*TASK INPUTS*.
-- ==== Sys2Proof/Machine/Tree.lean ====
section
/-! DEFINITION. The tree: paths (R65, R66, R571 to R573), handles (R67 to R73), attributes (R74), values (R75 to R77), exports
(R84, R85), and the opcodes PING, LOOKUP, RELEASE, QUERY and READ. -/

namespace Sys2Proof.Machine

/-! ### Segments -/

/-- The decimal digits of a number, at least `w` of them. -/
def digits : Nat → Nat → List Nat
  | 0, n => if n = 0 then [] else (Nat.toDigits 10 n).map Char.toNat
  | w + 1, n => digits w (n / 10) ++ [48 + n % 10]

/-- Decimal without leading zeros. -/
def decimal (n : Nat) : List Nat := (Nat.toDigits 10 n).map Char.toNat

def isDigit (c : Nat) : Bool := decide (48 ≤ c) && decide (c ≤ 57)
def isLetter (c : Nat) : Bool := decide (97 ≤ c) && decide (c ≤ 122)
def isSegChar (c : Nat) : Bool := isDigit c || isLetter c || c == 95

/-- The value of digits. -/
def digitsVal (l : List Nat) : Nat := l.foldl (fun a c => 10 * a + (c - 48)) 0

/-- The value of an index segment of `w` digits from `lo` to below `hi` (R65). -/
def idxSeg (w lo hi : Nat) (seg : Name) : Option Nat :=
  let v := digitsVal seg
  if seg.all isDigit && seg.length == w && decide (lo ≤ v) && decide (v < hi) then some v else none

/-- A name segment of R65. -/
def nameSeg (seg : Name) : Bool :=
  decide (seg.length ≤ 31) && seg.all isSegChar && (seg.head?.map isLetter).getD false

/-! ### Paths of nodes -/

def className (k : Nat) : Name := [nm "alarm", nm "voice", nm "media", nm "bulk"].getD k []

/-- The absolute path of a node, as segments (R66 and the chapters). -/
def pathOf : Node → List Name
  | .hub => [nm "hw", nm "hub"]
  | .wheel w => [nm "hw", nm "wheel", digits 1 w]
  | .spoke w s => [nm "hw", nm "wheel", digits 1 w, nm "spoke", digits 2 s]
  | .layout => [nm "layout"]
  | .car n => [nm "layout", nm "car", digits 2 n]
  | .zone n => [nm "zone", digits 3 n]
  | .object n => [nm "object", digits 4 n]
  | .feed n => [nm "feed", digits 4 n]
  | .align n => [nm "feed", digits 4 n, nm "align"]
  | .corr n => [nm "feed", digits 4 n, nm "corr"]
  | .bank n b => [nm "feed", digits 4 n, nm "corr", if b = 0 then nm "a" else nm "b"]
  | .eq n => [nm "feed", digits 4 n, nm "eq"]
  | .limit n => [nm "feed", digits 4 n, nm "limit"]
  | .till => [nm "feed", nm "till"]
  | .channel n => [nm "channel", digits 3 n]
  | .bus n => [nm "bus", digits 2 n]
  | .scene => [nm "scene"]
  | .sceneChip n => [nm "scene", nm "chip", digits 2 n]
  | .sceneLib n => [nm "scene", nm "lib", digits 4 n]
  | .cls k => [nm "class", className k]
  | .config => [nm "config"]
  | .slot n => [nm "config", digits 1 n]
  | .bell => [nm "bell"]
  | .bellMsg n => [nm "bell", nm "msg", digits 2 n]
  | .bellTrig n => [nm "bell", nm "trig", digits 1 n]
  | .bellRoute n => [nm "bell", nm "route", digits 2 n]
  | .stage x => [nm "stage", x]
  | .sai n => [nm "port", nm "sai", digits 2 n]
  | .aesi n => [nm "port", nm "aesi", digits 1 n]
  | .aeso n => [nm "port", nm "aeso", digits 1 n]
  | .pdm n => [nm "port", nm "pdm", digits 2 n]
  | .gear => [nm "gear"]
  | .gearSai n => [nm "gear", nm "sai", digits 2 n]
  | .gearAesi n => [nm "gear", nm "aesi", digits 1 n]
  | .gearPdm n => [nm "gear", nm "pdm", digits 2 n]
  | .net n => [nm "net", digits 1 n]
  | .gate n => [nm "net", digits 1 n, nm "gate"]
  | .ptp n => [nm "net", digits 1 n, nm "ptp"]
  | .tx n k => [nm "net", digits 1 n, nm "tx", digits 3 k]
  | .rx n k => [nm "net", digits 1 n, nm "rx", digits 3 k]
  | .pilot n => [nm "pilot", digits 1 n]
  | .tandem p => nm "tandem" :: p
  | .inst p => nm "tandem" :: p
  | .ring e => [nm "event", nm "ring", digits 1 e]
  | .ledgerEvent => [nm "ledger", nm "event"]
  | .ledgerMargin => [nm "ledger", nm "margin"]

/-- The members of `/feed/NNNN`. -/
def feedMember (f : Nat) : List Name → Option Node
  | [] => some (.feed f)
  | [a] =>
    if a == nm "align" then some (.align f) else if a == nm "corr" then some (.corr f)
    else if a == nm "eq" then some (.eq f) else if a == nm "limit" then some (.limit f) else none
  | [a, b] => if a == nm "corr" then (if b == nm "a" then some (.bank f 0) else if b == nm "b" then some (.bank f 1) else none) else none
  | _ => none

/-- The nodes of `/net/N`. -/
def netMember (n : Nat) : List Name → Option Node
  | [] => some (.net n)
  | [a] => if a == nm "gate" then some (.gate n) else if a == nm "ptp" then some (.ptp n) else none
  | [a, b] =>
    if a == nm "tx" then (idxSeg 3 0 128 b).map (.tx n) else if a == nm "rx" then (idxSeg 3 0 128 b).map (.rx n) else none
  | _ => none

/-- A grouping segment with an index below it. -/
def group2 (a b : Name) (l : List (String × Nat × Nat × Nat × (Nat → Node))) : Option Node :=
  l.findSome? fun e => if a == nm e.1 then (idxSeg e.2.1 e.2.2.1 e.2.2.2.1 b).map e.2.2.2.2 else none

/-- The node a path could name, whether or not it exists. A path below `/tandem` names an instance where the configuration has
a stage there, and a tandem otherwise. -/
def nodeAtPath (c : Cfg) : List Name → Option Node
  | [] => none
  | r :: rest =>
    if r == nm "hw" then
      match rest with
      | [h] => if h == nm "hub" then some .hub else none
      | [w, i] => if w == nm "wheel" then (idxSeg 1 0 4 i).map .wheel else none
      | [w, i, sp, k] =>
        if w == nm "wheel" && sp == nm "spoke" then (idxSeg 1 0 4 i).bind fun w => (idxSeg 2 0 10 k).map (.spoke w) else none
      | _ => none
    else if r == nm "layout" then
      match rest with
      | [] => some .layout
      | [a, b] => if a == nm "car" then (idxSeg 2 1 33 b).map .car else none
      | _ => none
    else if r == nm "feed" then
      match rest with
      | [] => none
      | i :: m => if i == nm "till" then (if m.isEmpty then some .till else none) else (idxSeg 4 0 1024 i).bind fun f => feedMember f m
    else if r == nm "scene" then
      match rest with
      | [] => some .scene
      | [a, b] => group2 a b [("chip", 2, 0, 64, .sceneChip), ("lib", 4, 0, 1024, .sceneLib)]
      | _ => none
    else if r == nm "config" then
      match rest with
      | [] => some .config
      | [a] => (idxSeg 1 0 4 a).map .slot
      | _ => none
    else if r == nm "bell" then
      match rest with
      | [] => some .bell
      | [a, b] => group2 a b [("msg", 2, 0, 64, .bellMsg), ("trig", 1, 0, 4, .bellTrig), ("route", 2, 0, 64, .bellRoute)]
      | _ => none
    else if r == nm "port" then
      match rest with
      | [a, b] => group2 a b [("sai", 2, 0, 16, .sai), ("aesi", 1, 0, 4, .aesi), ("aeso", 1, 0, 4, .aeso), ("pdm", 2, 0, 16, .pdm)]
      | _ => none
    else if r == nm "gear" then
      match rest with
      | [] => some .gear
      | [a, b] => group2 a b [("sai", 2, 0, 16, .gearSai), ("aesi", 1, 0, 4, .gearAesi), ("pdm", 2, 0, 16, .gearPdm)]
      | _ => none
    else if r == nm "net" then
      match rest with
      | [] => none
      | i :: m => (idxSeg 1 0 4 i).bind fun n => netMember n m
    else if r == nm "tandem" then
      if rest.isEmpty then none
      else if (stageIn c rest).isSome then some (.inst rest) else some (.tandem rest)
    else if r == nm "event" then
      match rest with
      | [a, b] => group2 a b [("ring", 1, 0, 8, .ring)]
      | _ => none
    else if r == nm "ledger" then
      match rest with
      | [a] => if a == nm "event" then some .ledgerEvent else if a == nm "margin" then some .ledgerMargin else none
      | _ => none
    else if r == nm "class" then
      match rest with
      | [a] => ((List.range 4).find? fun k => className k == a).map .cls
      | _ => none
    else if r == nm "stage" then
      match rest with
      | [a] => some (.stage a)
      | _ => none
    else
      match rest with
      | [a] => group2 r a [("zone", 3, 0, 256, .zone), ("object", 4, 0, 768, .object), ("channel", 3, 0, 512, .channel),
          ("bus", 2, 0, 96, .bus), ("pilot", 1, 0, 4, .pilot)]
      | _ => none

*PROMPT*.
Your answer should be each line of the data that contains the word "margin", copied as it stands.

*YOUR SOLUTION*.
  | .ledgerMargin => [nm "ledger", nm "margin"]
      | [a] => if a == nm "event" then some .ledgerEvent else if a == nm "margin" then some .ledgerMargin else none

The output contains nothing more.